WHAT YOU HAVE TO DO — Copy each line of the material in which the word "compute" appears.
* * * * * * *
/-- The registers of HUB, piece 0. -/
def hubRegs0 : List RegEntry := [
  ⟨0x0, 0x8, 1, 0x8, 1, F.PKG_ID.all⟩,
  ⟨0x8, 0x8, 1, 0x8, 1, F.PKG_UNITS.all⟩,
  ⟨0x10, 0x8, 1, 0x8, 1, F.PKG_SERIAL.all⟩,
  ⟨0x18, 0x8, 1, 0x8, 1, F.PKG_FUSED.all⟩,
  ⟨0x10000, 0x8, 1, 0x8, 1, F.SPAN_CFG.all⟩,
  ⟨0x10008, 0x8, 1, 0x8, 1, F.SPAN_LEN.all⟩,
  ⟨0x10010, 0x8, 1, 0x8, 1, F.SPAN_NOW.all⟩,
  ⟨0x10018, 0x8, 1, 0x8, 1, F.SPAN_STATUS.all⟩,
  ⟨0x10020, 0x8, 1, 0x8, 1, F.SPAN_LIMITS.all⟩,
  ⟨0x10028, 0x8, 1, 0x8, 1, F.SPAN_MEAS.all⟩,
  ⟨0x10030, 0x8, 1, 0x8, 1, F.SPAN_CAP_REF.all⟩,
  ⟨0x10038, 0x8, 1, 0x8, 1, F.SPAN_CAP_MAINS.all⟩,
  ⟨0x10040, 0x8, 1, 0x8, 1, F.SPAN_LATE.all⟩,
  ⟨0x10048, 0x8, 1, 0x8, 1, F.SPAN_LATE_MAX.all⟩,
  ⟨0x10050, 0x8, 1, 0x8, 1, F.SPAN_CTL.all⟩,
  ⟨0x20000, 0x8, 1, 0x8, 1, F.FIRN_CFG.all⟩,
  ⟨0x20008, 0x8, 1, 0x8, 1, F.FIRN_DDR.all⟩,
  ⟨0x20010, 0x8, 1, 0x8, 1, F.FIRN_CTL.all⟩,
  ⟨0x20018, 0x8, 1, 0x8, 1, F.FIRN_STATUS.all⟩,
  ⟨0x20020, 0x8, 1, 0x8, 1, F.CTR.all⟩]
/-- The registers of HUB, piece 1. -/
def hubRegs1 : List RegEntry := [
  ⟨0x20028, 0x8, 1, 0x8, 1, F.CTR.all⟩,
  ⟨0x20030, 0x8, 1, 0x8, 1, F.CTR.all⟩,
  ⟨0x20038, 0x8, 1, 0x8, 1, F.CTR.all⟩,
  ⟨0x20040, 0x8, 1, 0x8, 1, F.CTR.all⟩,
  ⟨0x20400, 0x8, 256, 0x8, 1, F.FIRN_EPOCH.all⟩,
  ⟨0x20C00, 0x8, 21, 0x8, 1, F.FIRN_LOG.all⟩,
  ⟨0x30000, 0x10, 4, 0x8, 1, F.HUB_CX_LOST_LO.all⟩,
  ⟨0x30008, 0x10, 4, 0x8, 1, F.HUB_CX_LOST_HI.all⟩,
  ⟨0x30100, 0x20, 4, 0x8, 1, F.HUB_CD_CTL.all⟩,
  ⟨0x30108, 0x20, 4, 0x8, 1, F.HUB_CD_STATUS.all⟩,
  ⟨0x30110, 0x20, 4, 0x8, 1, F.CTR.all⟩,
  ⟨0x30118, 0x20, 4, 0x8, 1, F.CTR.all⟩,
  ⟨0x30180, 0x8, 1, 0x8, 1, F.CTR.all⟩,
  ⟨0x30188, 0x8, 1, 0x8, 1, F.CTR.all⟩,
  ⟨0x40000, 0x8, 1, 0x8, 1, F.FQ_CFG.all⟩,
  ⟨0x40008, 0x8, 1, 0x8, 1, F.FQ_STATUS.all⟩,
  ⟨0x40010, 0x8, 1, 0x8, 1, F.CTR.all⟩,
  ⟨0x40018, 0x8, 1, 0x8, 1, F.FQ_POP.all⟩,
  ⟨0x40020, 0x8, 1, 0x8, 1, F.FQ_NEXT_SEQ.all⟩,
  ⟨0x40080, 0x8, 1, 0x8, 1, F.CNT_SNAP_CTL.all⟩]
/-- The registers of HUB, piece 2. -/
def hubRegs2 : List RegEntry := [
  ⟨0x40088, 0x8, 1, 0x8, 1, F.CNT_SNAP_AT.all⟩,
  ⟨0x40090, 0x8, 1, 0x8, 1, F.CNT_SNAP_SEL.all⟩,
  ⟨0x40098, 0x8, 1, 0x8, 1, F.CNT_SNAP_VAL.all⟩,
  ⟨0x40040, 0x8, 8, 0x8, 1, F.FQ_HEAD.all⟩,
  ⟨0x50000, 0x8, 1, 0x8, 1, F.SYNC_STATUS.all⟩,
  ⟨0x50020, 0x8, 1, 0x8, 1, F.CTR.all⟩,
  ⟨0x50028, 0x8, 1, 0x8, 1, F.CTR.all⟩,
  ⟨0x50030, 0x8, 1, 0x8, 1, F.CTR.all⟩,
  ⟨0x50038, 0x8, 1, 0x8, 1, F.CTR.all⟩,
  ⟨0x50100, 0x8, 1, 0x8, 1, F.SYNC_WAITER_SEL.all⟩,
  ⟨0x50108, 0x8, 1, 0x8, 1, F.SYNC_WAITER.all⟩,
  ⟨0x50110, 0x8, 1, 0x8, 1, F.SYNC_WAITER_ARG.all⟩,
  ⟨0x50040, 0x8, 16, 0x8, 1, F.SYNC_RANGE.all⟩,
  ⟨0x60000, 0x8, 1, 0x8, 1, F.PWR_CFG.all⟩,
  ⟨0x60008, 0x8, 1, 0x8, 1, F.PWR_LIMIT.all⟩,
  ⟨0x60010, 0x8, 1, 0x8, 1, F.PWR_STATUS.all⟩,
  ⟨0x60018, 0x8, 1, 0x8, 1, F.PWR_CTL.all⟩,
  ⟨0x60020, 0x8, 1, 0x8, 1, F.LS_CFG.all⟩,
  ⟨0x60028, 0x8, 1, 0x8, 1, F.LS_BAND.all⟩,
  ⟨0x60030, 0x8, 1, 0x8, 1, F.LS_STATUS.all⟩]
/-- The registers of HUB, piece 3. -/
def hubRegs3 : List RegEntry := [
  ⟨0x60038, 0x8, 1, 0x8, 1, F.LS_MAINS.all⟩,
  ⟨0x60040, 0x8, 1, 0x8, 1, F.PWR_REST_CFG.all⟩,
  ⟨0x60048, 0x8, 1, 0x8, 1, F.PWR_REST_AT.all⟩,
  ⟨0x60050, 0x8, 1, 0x8, 1, F.PWR_REST_UNTIL.all⟩,
  ⟨0x60058, 0x8, 1, 0x8, 1, F.PWR_REST_CTL.all⟩,
  ⟨0x60060, 0x8, 1, 0x8, 1, F.PWR_REST_STATUS.all⟩,
  ⟨0x60080, 0x8, 1, 0x8, 1, F.PWR_ENERGY_PKG.all⟩,
  ⟨0x60088, 0x8, 1, 0x8, 1, F.PWR_ENERGY_UNATTR.all⟩,
  ⟨0x60090, 0x8, 1, 0x8, 1, F.PWR_ENERGY_SHAPING.all⟩,
  ⟨0x60180, 0x8, 1, 0x8, 1, F.PWR_ENERGY_SAT.all⟩,
  ⟨0x60100, 0x8, 16, 0x8, 1, F.PWR_ENERGY_PT.all⟩,
  ⟨0x60400, 0x8, 256, 0x8, 1, F.PWR_PHASE.all⟩,
  ⟨0x60200, 0x20, 7, 0x8, 1, F.CTR.all⟩,
  ⟨0x60208, 0x20, 7, 0x8, 1, F.TR_LAST_AT.all⟩,
  ⟨0x60210, 0x20, 7, 0x8, 1, F.TR_LAST.all⟩,
  ⟨0x70000, 0x8, 1, 0x8, 1, F.XL_INV_CTL.all⟩,
  ⟨0x70008, 0x8, 1, 0x8, 1, F.XL_INV_VA.all⟩,
  ⟨0x70010, 0x8, 1, 0x8, 1, F.XL_INV_LEN.all⟩,
  ⟨0x70018, 0x8, 1, 0x8, 1, F.XL_INV_STATUS.all⟩,
  ⟨0x80000, 0x8, 5376, 0x8, 1, F.XL_PMA.all⟩]
/-- The registers of HUB, piece 4. -/
def hubRegs4 : List RegEntry := [
  ⟨0x90000, 0x8, 4096, 0x8, 1, F.FAB_EXPORT.all⟩,
  ⟨0x98000, 0x8, 1, 0x8, 1, F.CTR.all⟩,
  ⟨0xA0000, 0x100, 20, 0x8, 1, F.HS_STATUS.all⟩,
  ⟨0xA0008, 0x100, 20, 0x8, 1, F.HS_CFG.all⟩,
  ⟨0xA0010, 0x100, 20, 0x8, 1, F.HS_CTL.all⟩,
  ⟨0xA0018, 0x100, 20, 0x8, 1, F.HS_META_ADDR.all⟩,
  ⟨0xA00A0, 0x100, 20, 0x8, 1, F.CTR.all⟩,
  ⟨0xA00A8, 0x100, 20, 0x8, 1, F.CTR.all⟩,
  ⟨0xA00B0, 0x100, 20, 0x8, 1, F.CTR.all⟩,
  ⟨0xA00B8, 0x100, 20, 0x8, 1, F.CTR.all⟩,
  ⟨0xA00C0, 0x100, 20, 0x8, 1, F.HS_HOLD_MAX.all⟩,
  ⟨0xA0020, 0x100, 20, 0x8, 16, F.HS_META.all⟩,
  ⟨0xB0000, 0x8, 1, 0x8, 1, F.DC_MAP.all⟩,
  ⟨0xB0008, 0x8, 1, 0x8, 1, F.CTR.all⟩,
  ⟨0xB0100, 0x40, 12, 0x8, 1, F.DC_STATUS.all⟩,
  ⟨0xB0108, 0x40, 12, 0x8, 1, F.CTR.all⟩,
  ⟨0xB0110, 0x40, 12, 0x8, 1, F.CTR.all⟩,
  ⟨0xC0000, 0x8, 1, 0x8, 1, F.FAB_CFG.all⟩,
  ⟨0xC0008, 0x8, 1, 0x8, 1, F.FAB_STATUS.all⟩,
  ⟨0xC0010, 0x8, 1, 0x8, 1, F.FAB_CTL.all⟩]
/-- The registers of HUB, piece 5. -/
def hubRegs5 : List RegEntry := [
  ⟨0xC0018, 0x8, 1, 0x8, 1, F.FAB_AT.all⟩,
  ⟨0xC0020, 0x8, 1, 0x8, 1, F.FAB_PENDING.all⟩,
  ⟨0xC0080, 0x8, 1, 0x8, 1, F.CTR.all⟩,
  ⟨0xC0088, 0x8, 1, 0x8, 1, F.CTR.all⟩,
  ⟨0xC0090, 0x8, 1, 0x8, 1, F.CTR.all⟩,
  ⟨0xC0098, 0x8, 1, 0x8, 1, F.CTR.all⟩,
  ⟨0xC00A0, 0x8, 1, 0x8, 1, F.CTR.all⟩,
  ⟨0xC00A8, 0x8, 1, 0x8, 1, F.CTR.all⟩,
  ⟨0xC00B0, 0x8, 1, 0x8, 1, F.CTR.all⟩,
  ⟨0xC0100, 0x8, 16, 0x8, 1, F.FAB_PORT.all⟩,
  ⟨0xC0200, 0x20, 16, 0x8, 1, F.FAB_PACE.all⟩,
  ⟨0xC0208, 0x20, 16, 0x8, 1, F.FAB_PACE_BASE.all⟩,
  ⟨0xC0210, 0x20, 16, 0x8, 1, F.FAB_PACE_OFFSET.all⟩,
  ⟨0xC0218, 0x20, 16, 0x8, 1, F.FAB_PACE_LAG.all⟩,
  ⟨0xC1000, 0x8, 128, 0x8, 1, F.FAB_MEMBER.all⟩,
  ⟨0xC1400, 0x8, 128, 0x8, 1, F.FAB_DEAD.all⟩,
  ⟨0xD0000, 0x8, 1, 0x8, 1, F.HL_STATUS.all⟩,
  ⟨0xD0008, 0x8, 1, 0x8, 1, F.HL_CFG.all⟩,
  ⟨0xD0010, 0x8, 1, 0x8, 1, F.HL_WAKE_BUDGET.all⟩,
  ⟨0xD0018, 0x8, 1, 0x8, 1, F.HL_WIN.all⟩]
/-- The registers of HUB, piece 6. -/
def hubRegs6 : List RegEntry := [
  ⟨0xD0080, 0x8, 1, 0x8, 1, F.CTR.all⟩,
  ⟨0xD0088, 0x8, 1, 0x8, 1, F.CTR.all⟩,
  ⟨0xD0090, 0x8, 1, 0x8, 1, F.CTR.all⟩,
  ⟨0xD0098, 0x8, 1, 0x8, 1, F.CTR.all⟩,
  ⟨0xD0040, 0x8, 4, 0x8, 1, F.HL_HDM_DPA.all⟩,
  ⟨0xE0000, 0x8, 1, 0x8, 1, F.BIND_STATUS.all⟩,
  ⟨0xE0008, 0x8, 1, 0x8, 1, F.BIND_VERSION.all⟩,
  ⟨0xE0010, 0x8, 1, 0x8, 1, F.BIND_ENTRY.all⟩,
  ⟨0xE0018, 0x8, 1, 0x8, 1, F.BIND_CORES_LO.all⟩,
  ⟨0xE0020, 0x8, 1, 0x8, 1, F.BIND_CORES_HI.all⟩,
  ⟨0xE0028, 0x8, 1, 0x8, 1, F.BIND_SRC.all⟩,
  ⟨0xE0030, 0x8, 1, 0x8, 1, F.BIND_LEN.all⟩,
  ⟨0xE0038, 0x8, 1, 0x8, 1, F.BIND_CTL.all⟩,
  ⟨0xE0040, 0x8, 1, 0x8, 1, F.BIND_OP.all⟩,
  ⟨0xE0060, 0x8, 1, 0x8, 1, F.SVC_CTL.all⟩,
  ⟨0xE0068, 0x8, 1, 0x8, 1, F.SVC_STATUS.all⟩,
  ⟨0xE0080, 0x8, 8, 0x8, 1, F.BIND_DIGEST.all⟩,
  ⟨0xE0100, 0x8, 41, 0x8, 1, F.SEG_RUN.all⟩,
  ⟨0xE0300, 0x8, 8, 0x8, 1, F.SVC_MAP.all⟩,
  ⟨0xF0000, 0x8, 1, 0x8, 1, F.COLO_STATUS.all⟩]
/-- The registers of HUB, piece 7. -/
def hubRegs7 : List RegEntry := [
  ⟨0xF0008, 0x8, 1, 0x8, 1, F.COLO_CFG.all⟩,
  ⟨0xF0010, 0x8, 1, 0x8, 1, F.COLO_CTL.all⟩,
  ⟨0xF0018, 0x8, 1, 0x8, 1, F.COLO_WALL.all⟩,
  ⟨0xF0020, 0x8, 1, 0x8, 1, F.COLO_LIFE_SAT.all⟩,
  ⟨0xF0200, 0x8, 1, 0x8, 1, F.COLO_HIST_SEL.all⟩,
  ⟨0xF0300, 0x8, 1, 0x8, 1, F.COLO_ARCH_SEL.all⟩,
  ⟨0xF0100, 0x8, 24, 0x8, 1, F.COLO_LIFE.all⟩,
  ⟨0xF0240, 0x8, 16, 0x8, 1, F.COLO_HIST_BIN.all⟩,
  ⟨0xF0340, 0x8, 8, 0x8, 1, F.COLO_ARCH.all⟩,
  ⟨0x100000, 0x1000, 96, 0x8, 1, F.C_CFG.all⟩,
  ⟨0x100008, 0x1000, 96, 0x8, 1, F.C_STATUS.all⟩,
  ⟨0x100010, 0x1000, 96, 0x8, 1, F.C_CLK.all⟩,
  ⟨0x100018, 0x1000, 96, 0x8, 1, F.C_CTL.all⟩,
  ⟨0x100040, 0x1000, 96, 0x8, 1, F.C_FENCE.all⟩]
/-- The registers of HUB (R283). -/
def hubRegs : List RegEntry := hubRegs0 ++ hubRegs1 ++ hubRegs2 ++ hubRegs3 ++ hubRegs4 ++ hubRegs5 ++ hubRegs6 ++ hubRegs7
/-- The registers of a compute die, at die offsets, piece 0. -/
def dieRegs0 : List RegEntry := [
  ⟨0x0, 0x80, 128, 0x8, 1, F.CX_CFG.all⟩,
  ⟨0x8, 0x80, 128, 0x8, 1, F.CX_ATP.all⟩,
  ⟨0x10, 0x80, 128, 0x8, 1, F.CX_QBASE.all⟩,
  ⟨0x18, 0x80, 128, 0x8, 1, F.CX_HEAD.all⟩,
  ⟨0x20, 0x80, 128, 0x8, 1, F.CX_DOORBELL.all⟩,
  ⟨0x28, 0x80, 128, 0x8, 1, F.CX_STATE.all⟩,
  ⟨0x30, 0x80, 128, 0x8, 1, F.CX_CTL.all⟩,
  ⟨0x38, 0x80, 128, 0x8, 1, F.CX_FAULT.all⟩,
  ⟨0x40, 0x80, 128, 0x8, 1, F.CX_FAULT_ADDR.all⟩,
  ⟨0x48, 0x80, 128, 0x8, 1, F.CX_FENCE.all⟩,
  ⟨0x50, 0x80, 128, 0x8, 1, F.CX_VE_LOOP.all⟩,
  ⟨0x58, 0x80, 128, 0x8, 1, F.CX_VE_FLAGS.all⟩,
  ⟨0x60, 0x80, 128, 0x8, 1, F.CX_ENERGY.all⟩,
  ⟨0x68, 0x80, 128, 0x8, 1, F.CX_ENERGY_SAT.all⟩,
  ⟨0x4000, 0x8, 1, 0x8, 1, F.CTR.all⟩,
  ⟨0x10000, 0x100, 8, 0x8, 1, F.MA_STATUS.all⟩,
  ⟨0x10008, 0x100, 8, 0x8, 1, F.MA_CFG.all⟩,
  ⟨0x10010, 0x100, 8, 0x8, 1, F.MA_FAULT.all⟩,
  ⟨0x10018, 0x100, 8, 0x8, 1, F.MA_FAULT_ADDR.all⟩,
  ⟨0x10020, 0x100, 8, 0x8, 1, F.MA_CTL.all⟩]
/-- The registers of a compute die, at die offsets, piece 1. -/
def dieRegs1 : List RegEntry := [
  ⟨0x10028, 0x100, 8, 0x8, 1, F.CTR.all⟩,
  ⟨0x10030, 0x100, 8, 0x8, 1, F.CTR.all⟩,
  ⟨0x10038, 0x100, 8, 0x8, 1, F.CTR.all⟩,
  ⟨0x10040, 0x100, 8, 0x8, 1, F.CTR.all⟩,
  ⟨0x10048, 0x100, 8, 0x8, 1, F.CTR.all⟩,
  ⟨0x20000, 0x100, 8, 0x8, 1, F.VE_STATUS.all⟩,
  ⟨0x20008, 0x100, 8, 0x8, 1, F.VE_FAULT.all⟩,
  ⟨0x20010, 0x100, 8, 0x8, 1, F.VE_FAULT_ADDR.all⟩,
  ⟨0x20018, 0x100, 8, 0x8, 1, F.VE_CTL.all⟩,
  ⟨0x20020, 0x100, 8, 0x8, 1, F.CTR.all⟩,
  ⟨0x20028, 0x100, 8, 0x8, 1, F.CTR.all⟩,
  ⟨0x20030, 0x100, 8, 0x8, 1, F.CTR.all⟩,
  ⟨0x20038, 0x100, 8, 0x8, 1, F.CTR.all⟩,
  ⟨0x20040, 0x100, 8, 0x8, 1, F.CTR.all⟩,
  ⟨0x30000, 0x100, 8, 0x8, 1, F.SPN_STATUS.all⟩,
  ⟨0x30008, 0x100, 8, 0x8, 1, F.CTR.all⟩,
  ⟨0x30010, 0x100, 8, 0x8, 1, F.CTR.all⟩,
  ⟨0x30040, 0x100, 8, 0x8, 16, F.SPN_ENTRY.all⟩,
  ⟨0x40000, 0x8, 1, 0x8, 1, F.SCR_CFG.all⟩,
  ⟨0x40008, 0x8, 1, 0x8, 1, F.CTR.all⟩]
/-- The registers of a compute die, at die offsets, piece 2. -/
def dieRegs2 : List RegEntry := [
  ⟨0x40010, 0x8, 1, 0x8, 1, F.CTR.all⟩,
  ⟨0x40018, 0x8, 1, 0x8, 1, F.CTR.all⟩,
  ⟨0x40040, 0x8, 16, 0x8, 1, F.SCR_WIN.all⟩,
  ⟨0x50000, 0x100, 16, 0x8, 1, F.DM_STATUS.all⟩,
  ⟨0x50008, 0x100, 16, 0x8, 1, F.DM_FAULT.all⟩,
  ⟨0x50010, 0x100, 16, 0x8, 1, F.DM_FAULT_ADDR.all⟩,
  ⟨0x50018, 0x100, 16, 0x8, 1, F.DM_CTL.all⟩,
  ⟨0x50020, 0x100, 16, 0x8, 1, F.CTR.all⟩,
  ⟨0x50028, 0x100, 16, 0x8, 1, F.CTR.all⟩,
  ⟨0x50030, 0x100, 16, 0x8, 1, F.CTR.all⟩,
  ⟨0x50038, 0x100, 16, 0x8, 1, F.CTR.all⟩,
  ⟨0x50040, 0x100, 16, 0x8, 1, F.CTR.all⟩,
  ⟨0x50048, 0x100, 16, 0x8, 1, F.CTR.all⟩,
  ⟨0x60000, 0x8, 1, 0x8, 1, F.CTR.all⟩,
  ⟨0x60008, 0x8, 1, 0x8, 1, F.CTR.all⟩,
  ⟨0x60010, 0x8, 1, 0x8, 1, F.CTR.all⟩,
  ⟨0x70000, 0x8, 1, 0x8, 1, F.PWR_D_CLK.all⟩,
  ⟨0x70008, 0x8, 1, 0x8, 1, F.PWR_D_CFG.all⟩,
  ⟨0x70010, 0x8, 1, 0x8, 1, F.PWR_D_TEMP.all⟩,
  ⟨0x70018, 0x8, 1, 0x8, 1, F.CTR.all⟩]
/-- The registers of a compute die, at die offsets, piece 3. -/
def dieRegs3 : List RegEntry := [
  ⟨0x70020, 0x8, 1, 0x8, 1, F.CTR.all⟩,
  ⟨0x70028, 0x8, 1, 0x8, 1, F.CTR.all⟩,
  ⟨0x70030, 0x8, 1, 0x8, 1, F.CTR.all⟩,
  ⟨0x88000, 0x8, 1, 0x8, 1, F.RC_CFG.all⟩,
  ⟨0x88008, 0x8, 1, 0x8, 1, F.RC_CTL.all⟩,
  ⟨0x88010, 0x8, 1, 0x8, 1, F.RC_STATUS.all⟩,
  ⟨0x88020, 0x8, 1, 0x8, 1, F.CTR.all⟩,
  ⟨0x88028, 0x8, 1, 0x8, 1, F.CTR.all⟩,
  ⟨0x88030, 0x8, 1, 0x8, 1, F.CTR.all⟩,
  ⟨0x88038, 0x8, 1, 0x8, 1, F.CTR.all⟩,
  ⟨0x88040, 0x8, 1, 0x8, 1, F.CTR.all⟩,
  ⟨0x88080, 0x8, 5, 0x8, 1, F.ML_STATUS.all⟩,
  ⟨0x880C0, 0x8, 5, 0x8, 1, F.CTR.all⟩]
/-- The registers of a compute die, at die offsets (R283). -/
def dieRegs : List RegEntry := dieRegs0 ++ dieRegs1 ++ dieRegs2 ++ dieRegs3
* * * * * * *
ANSWER BOX —
/-- The registers of a compute die, at die offsets, piece 0. -/
/-- The registers of a compute die, at die offsets, piece 1. -/
/-- The registers of a compute die, at die offsets, piece 2. -/
/-- The registers of a compute die, at die offsets, piece 3. -/
/-- The registers of a compute die, at die offsets (R283). -/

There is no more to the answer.